As the observations are independent:

[math]\displaystyle{ L(\theta) = \prod_{i=1}^N f(x_i / \theta) }[/math]

It is easier to work with the log-likelihood:

[math]\displaystyle{ l(\theta) = ln(L(\theta)) = \sum_{i=1}^N ln( f(x_i / \theta) ) }[/math]

[math]\displaystyle{ l(\theta) = -\frac{NP}{2} ln(2\pi) - \frac{N}{2}ln(|\Sigma|) - \frac{1}{2} \sum_{i=1}^N (x_i-\mu)^T \Sigma^{-1} (x_i-\mu) }[/math]

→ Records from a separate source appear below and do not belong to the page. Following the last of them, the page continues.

-- ==== Sys2Proof/Machine/Injector.lean ====
section
/-! DEFINITION. Shuffle's four stages on a frame of its target (17 R434): drop, corrupt, duplicate, reorder. -/

namespace Sys2Proof.Machine

namespace Shuffle

def dropMode (s : Shuffle) : Bool := s.drop.getLsbD 31
def dropValue (s : Shuffle) : Nat := s.drop.toNat % 65536
def corruptEvery (s : Shuffle) : Nat := s.corrupt.toNat / 65536 % 256
def dupEvery (s : Shuffle) : Nat := s.rdup.toNat / 2 ^ 24
def reorderEvery (s : Shuffle) : Nat := s.rdup.toNat / 65536 % 256
def holdFor (s : Shuffle) : Nat := s.rdup.toNat % 128

/-- The action bits: 0 drop, 1 corrupt, 2 duplicate... as SHUF_CTL [15:12] orders them: drop, corrupt, duplicate, reorder. -/
def does (s : Shuffle) (bit : Nat) : Bool := s.actions.getLsbD bit

/-! The stages read the selectors as they stand. DESIGN CHOICE, log 45: a selector rewritten while armed acts at once, also with a value
that arming would refuse, and an interval of 0 then acts as 1. -/

/-- The drop stage: every Nth frame (0 as 1, log 45), or with probability P/65,536 by the LFSR. -/
def drops (s : Shuffle) : Bool :=
  s.does 0 && (if s.dropMode then s.lfsr.toNat % 65536 < s.dropValue else s.frames % max 1 s.dropValue == 0)

/-- Corrupt, duplicate and reorder: every Nth frame of those not dropped (0 as 1, log 45). -/
def corrupts (s : Shuffle) : Bool := s.does 1 && s.kept % max 1 s.corruptEvery == 0
def dups (s : Shuffle) : Bool := s.does 2 && s.kept % max 1 s.dupEvery == 0
def holds (s : Shuffle) : Bool := s.does 3 && s.kept % max 1 s.reorderEvery == 0 && s.held.length < 64

end Shuffle

namespace Part

def setShuffle (p : Part) (s : Shuffle) : Part := { p with shuffle := s }

/-- One injection: counted, and recorded under its rate limit (17 R438). -/
def injected (p : Part) (action index session offset : Nat) : Part :=
  let p := (p.setShuffle { p.shuffle with injected := p.shuffle.injected + 1 }).bump (regAddr 0 winSHUF offset)
  p.event 15 0x0D03 1 0 0 action index session

/-- The deliveries of a held frame: itself and its copy. -/
def heldOut (h : HeldFrame) : List (ShufFrame × Bool) :=
  (h.frame, h.corrupt) :: (if h.dup then [(h.frame, h.corrupt)] else [])

/-- A further frame of the target passes: held frames that have waited long enough come out (17 R434). -/
def ageHeld (p : Part) : Part × List (ShufFrame × Bool) :=
  let aged := p.shuffle.held.map (fun h => { h with left := h.left - 1 })
  let out := aged.filter (fun h => h.left == 0)
  (p.setShuffle { p.shuffle with held := aged.filter (fun h => !(h.left == 0)) }, out.flatMap heldOut)

/-- A frame of the armed target passes the four stages; the answer lists what goes on, in order, with its damage. -/
def inject (p : Part) (f : ShufFrame) (session : Nat) : Part × List (ShufFrame × Bool) :=
  let p := (p.setShuffle { p.shuffle with frames := p.shuffle.frames + 1
                                          lfsr := Config.lfsrNext p.shuffle.lfsr }).bump (regAddr 0 winSHUF 0x0100)
  let idx := p.shuffle.frames
  if p.shuffle.drops then (p.injected 0 idx session 0x0108, [])
  else
    let p := p.setShuffle { p.shuffle with kept := p.shuffle.kept + 1 }
    let s := p.shuffle
    let (p, late) := p.ageHeld
    let p := if s.corrupts then p.injected 1 idx session 0x0110 else p
    let p := if s.dups then p.injected 2 idx session 0x0118 else p
    if s.holds then
      let h : HeldFrame := { frame := f, left := s.holdFor, dup := s.dups, corrupt := s.corrupts }
      ((p.setShuffle { p.shuffle with held := p.shuffle.held ++ [h] }).injected 3 idx session 0x0120, late)
    else (p, (f, s.corrupts) :: (if s.dups then [(f, s.corrupts)] else []) ++ late)

/-- Shuffle disarms, its held frames apart: SHUFFLE_DISARMED passes every limit (17 R436, R438). -/
def disarmed (p : Part) (cause : Nat) : Part :=
  let s := p.shuffle
  let w := fun n => BitVec.ofNat 32 n
  let p := (p.create 0x0D02 2 0 0 (w cause) (w s.frames) (w s.injected)).notice 15 0x0D02 2 0 (toBE 4 cause ++ toBE 4 s.frames ++ toBE 4 s.injected)
  p.setShuffle { p.shuffle with en := false, expiry := 0, held := [] }

/-- True when Shuffle is armed on host sessions of this direction (`code` 2 ingress, 3 egress) and selects this one. -/
def shufflesHost (p : Part) (code : Nat) (x : Session) : Bool :=
  p.shuffle.en && p.shuffle.target.toNat == code && x.drill && (p.shuffle.sess == 0 || p.shuffle.sess == x.id)

/-- True when Shuffle is armed on the partner port in this direction (`code` 0 ingress, 1 egress). -/
def shufflesPartner (p : Part) (code : Nat) : Bool := p.shuffle.en && p.shuffle.target.toNat == code

end Part

end Sys2Proof.Machine
end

  • ML estimation: as usual, to find the maximum-likelihood estimates of the parameters, we need to derive the log-likelihood with respect to each parameter, and then take the values of the parameters at which the log-likelihood is zero. However, in the case of multivariate distributions, this requires knowing a bit of matrix calculus, which is not always straightforward...
  • Matrix calculus:

[math]\displaystyle{ d(f(u)) = f'(u) du }[/math], eg. useful here: [math]\displaystyle{ d(ln(|\Sigma|)) = |\Sigma|^{-1} d(|\Sigma|) }[/math]

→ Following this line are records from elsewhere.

-- ==== Sys2Proof/Machine/Guard.lean ====
section
/-! DEFINITION. The guard (12): severities, the policy matrix, the silicon floor, and the responses Note, Hold, Shed and Erase. -/

namespace Sys2Proof.Machine

/-- Severity of a magnitude against the lower limits of severities 1 to 4 of its class; 0 below the first. -/
def grade (l1 l2 l3 l4 m : Nat) : Nat := if l4 ≤ m then 4 else if l3 ≤ m then 3 else if l2 ≤ m then 2 else if l1 ≤ m then 1 else 0

/-- The severity the guard assigns (R325). Class 0xA: a source number (11 R319), or 0xFF the DRBG stopped (11 R316); class 0xB: a sensor
index, or 0xFFFF for lost coverage (11 R314). -/
def severity (cls : Nat) (m : Nat) : Nat :=
  match cls with
  | 1 => grade 1 8 40 120 m
  | 2 => grade 1 10 30 100 m
  | 3 => if m = 0xFFFE ∨ m = 0xFFFF then 3 else grade 0 100 250 500 m
  | 4 => if m = 0xFFFE ∨ m = 0xFFFF then 3 else grade 501 1000 10000 100000 m
  | 5 => grade 20 100 1000 10000 m
  | 6 => grade 50 50 100 500 m
  | 7 => 3
  | 8 => grade 151 151 300 600 (if 0x8000 ≤ m then 0x10000 - m else m)
  | 9 => 4
  | 10 => if m = 0xFF then 3 else 2
  | 11 => if m = 0xFFFF then 2 else 1
  | 13 => 3
  | 14 => 3
  | 15 => 3
  | _ => 0

/-- Independence groups A to G as 0 to 6 (R326); class 0xB has none. -/
def groupOf (cls : Nat) : Option Nat :=
  match cls with
  | 1 => some 0
  | 2 => some 0
  | 3 => some 1
  | 4 => some 1
  | 5 => some 2
  | 6 => some 2
  | 7 => some 3
  | 8 => some 3
  | 9 => some 4
  | 10 => some 5
  | 13 => some 6
  | 14 => some 6
  | 15 => some 6
  | _ => none

/-- The response codes of R327, R346 and GUARD_LAST. -/
def rNote := 0
def rHold := 1
def rShed := 2
def rErase := 3

/-- The entries of a matrix with their indices that fire for a die's witness of a class and severity (R328). -/
def firing (matrix : List MatrixEntry) (seen : List Witness) (die cls sev now : Nat) : List (MatrixEntry × Nat) :=
  matrix.zipIdx.filter (fun (e, _) =>
    e.cls == cls && e.sev ≤ sev && e.scope.getLsbD (if die = 0 then 1 else 0) &&
      e.count ≤ (seen.filter (fun w => w.die == die && w.cls == cls && e.sev ≤ w.sev && now ≤ w.at_ + msec e.window)).length)

/-- The strongest of the firing entries, the first of equals. -/
def strongest (l : List (MatrixEntry × Nat)) : Option (MatrixEntry × Nat) :=
  l.foldl (fun b e => match b with
    | none => some e
    | some x => if x.1.resp < e.1.resp then some e else b) none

[math]\displaystyle{ d(|U|) = |U| tr(U^{-1} dU) }[/math]

[math]\displaystyle{ d(U^{-1}) = - U^{-1} (dU) U^{-1} }[/math]

  • Technical details: from Magnus and Neudecker (third edition, Part Six, Chapter 15, Section 3, p.353). First, they re-write the log-likelihood, noting that [math]\displaystyle{ (x_i-\mu)^T \Sigma^{-1} (x_i-\mu) }[/math] is a scalar, ie. a 1x1 matrix, and is therefore equal to its trace:

[math]\displaystyle{ \sum_{i=1}^N (x_i-\mu)^T \Sigma^{-1} (x_i-\mu) = \sum_{i=1}^N tr( (x_i-\mu)^T \Sigma^{-1} (x_i-\mu) ) }[/math]

As the trace is invariant under cyclic permutations ([math]\displaystyle{ tr(ABC) = tr(BCA) = tr(CAB) }[/math]):

[math]\displaystyle{ \sum_{i=1}^N (x_i-\mu)^T \Sigma^{-1} (x_i-\mu) = \sum_{i=1}^N tr( \Sigma^{-1} (x_i-\mu) (x_i-\mu)^T ) }[/math]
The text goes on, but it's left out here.